I may have grown up with Canadian winters, but I’m not going to gush about sloshy, splashy mess that is Toronto sidewalks in the sloppy season. All that water that in summer makes the region so lush, in winter turns to slush. If it happens to freeze, it is assaulted with salt and turns into a shoe-staining muck, and the gutters are galling gulches of sole destruction.

What to do, though? Either trudge in heavy boots – which you may have to keep on inside too unless you carry a spare pair of lighter shoes – or wear comfortable shoes that will soon be soaked through and thereafter caked with baleful salt stains. You’re stuck between a marsh and a wet place. With every step you push through the slush and ask if there is a better way.

And as you swish through it it answers, “Galosh. Galosh. Galosh. Galosh.”

But are you listening? Do you have galoshes? Have you ever had galoshes? Do you know where to get galoshes? Or are you at a losh? I mean a loss?

Surely you’ve heard of them. The word galosh is, granted, also used at times as a simple synonym for a rubber boot. But really galoshes are boots made to go over shoes. They were originally strap-on clogs that could elevate the feet above the muck. The word may come ultimately via Latin from Greek κᾱλόπους kalopous ‘wooden foot’, or perhaps from Latin gallicae ‘Gaulish shoes’, shoes with wooden soles and leather uppers. We’re not sure; we only know we got it from French galoche. But we do know that the wood was put aside once vulcanized rubber was available and Goodyear made the wet season a betterseason.

What we don’t know now – I don’t, anyway – is where we can get galoshes now. You can’t get them at Canadian Tire. You can’t get them at the Hudson’s Bay Company. You can’t get them at Mark’s Work Wearhouse. You can’t get them at Sears. You can’t get them at Holt Renfrew. I’m at a bit of a loss. My mother, who suggested this word (no doubt in hopes that I am keeping my feet warm and dry), says she’s heard you can get them somewhere. But they’re no longer a common item.

Maybe this is because leather shoes are not such a universal thing anymore. Those who do wear them generally have the means to keep their shoes dry: along with better sidewalk drainage and paved streets, we have built a society where it can be possible to spend nearly all your time inside if you want – inside buildings, inside parking garages, inside your car. Canadians, who like to make much of their hardiness, are really mostly urban cave dwellers. You can get across downtown Toronto – or downtown Calgary or Edmonton or Montreal – without stepping outside.

But of course many of us still do step outside. I walk four blocks to catch the streetcar every morning, and cross badly drained corners on my way in to work, and I walk around the city on weekends too, trudging through the salty sludge and gutter pools of slush. My lack of galoshes is my loss.

4 responses to “galosh

  1. This is a delightful description of walking in the city in winter. As for buying galoshes, try Amazon:

  2. My colleague at General Synod has a pair. I have also seen them at The Bay by my office. I will ping him this article to see if he can help.
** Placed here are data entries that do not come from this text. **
-- ==== Sys2Proof/Machine/Arith.lean ====
section
/-! DEFINITION. Time arithmetic: the order of wrapping values (R33), durations in counts (R34), duration ranges (R35) and the presentation
estimate (R43). -/

namespace Sys2Proof.Machine

/-- Tick value `a` is at or after tick value `b` (R33). -/
def ticksAtOrAfter (a b : Ticks) : Bool := (a - b).toNat < 2 ^ 32

/-- Tick value `a` is after tick value `b` (R33). -/
def ticksAfter (a b : Ticks) : Bool := ticksAtOrAfter a b && a != b

/-- Tick value `a` is before tick value `b` (R33). -/
def ticksBefore (a b : Ticks) : Bool := !ticksAtOrAfter a b

/-- Sequence number `a` is at or after sequence number `b` (R33). -/
def seqAtOrAfter (a b : SeqNo) : Bool := (a - b).toNat < 2 ^ 31

/-- Sequence number `a` is after sequence number `b` (R33). -/
def seqAfter (a b : SeqNo) : Bool := seqAtOrAfter a b && a != b

/-- Sequence number `a` is before sequence number `b` (R33). -/
def seqBefore (a b : SeqNo) : Bool := !seqAtOrAfter a b

/-- A duration of `d` ticks in counts, modulo 2^32 (R34). -/
def inCounts (d : Dur) : Stamp := BitVec.ofNat 32 (300 * d.toNat)

/-- A duration as a tick value, to be added to a time (R34). -/
def asTicks (d : Dur) : Ticks := d.setWidth 33

/-- A break duration or limit from a wider field: present when it lies in 1..2^32 - 1 (R35). -/
def breakDuration (v : Nat) : Option Dur :=
  if 1 ≤ v ∧ v < 2 ^ 32 then some (BitVec.ofNat 32 v) else none

/-- The presentation estimate P_est of a last-output record (R43). -/
def estimate (o : LastOutput) : Option Ticks :=
  match o.video with
  | none => none
  | some (v, tV) =>
    let delta := (o.tL.getD tV - tV).toNat
    if 2 ^ 31 ≤ delta then some v else some (v + BitVec.ofNat 33 ((delta + 150) / 300))

/-- A counter of the splicer increased by `n`, saturating at 65,535 (00_scope.md 3.7). -/
def counterAdd (c : Counter) (n : Nat) : Counter := BitVec.ofNat 16 (min 65535 (c.toNat + n))

/-- A 32-bit count increased by one, held at 2^32 - 1 (R69, R121, R137). -/
def heldInc (c : BitVec 32) : BitVec 32 := if c = BitVec.allOnes 32 then c else c + 1

end Sys2Proof.Machine
end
  3. In Montreal we grew up calling them overshoes not galoshes but tended instead to wear “winter boots” that invariably got soaked and stained. I do remember walking to school when both I and the temperatures were in the single digits (Farenheit in those days). I wore my school-required oxfords inside fuzzy lined dark brown rubber overshoes each of which had a distinctive metal circle that was the buckle the rubber strap to do up the top went through. In the 1990s I remember going into an old fashioned shoe store in Jamestown, NY, famous to me as home of Natalie Merchant of the then 10,000 Maniacs, and being disproportionately thrilled to find rubber overshoes made to fit snugly over the bottom of tall boots or over shoes. I promptly bought them to protect my leather riding boots from mud and much when not in the saddle. The internet has made things much easier, here for $31 USD are probably a pair very similar to what Anne found for you on Amazon. The same brand as the shoestyle overshoes I bought for my riding boots. I also enjoyed your list of shops in Toronto. Strange not to see Eaton’s on the list and I wonder if Holt Renfrew ever carried something as strictly functional as overshoes or galoshes. In Montreal, the old Ogilvy’s would have. Ours probably came from a shoe store called Smithers. Thank you for the unexpected trip down slushy, salty, wet footed, memory lane.

  4. Kathy O'Donnell

    If you want the really old-school Sherman-tank go-forever ones, try thrift stores; the best ones for this kind of thing are those with a religious affiliation; the older folk who are downsizing into a retirement residence or some such tend to favour them for donations. That’s where I go for the old-style cooking and baking tools, like my beloved rotary-wire sifter and my strawberry huller. I don’t know how you feel about second-hand goods, but I think the idea is a natural extension of the thrifty, sensible, take-care-of-your-things, pass-them-on ethic of the galosh generation.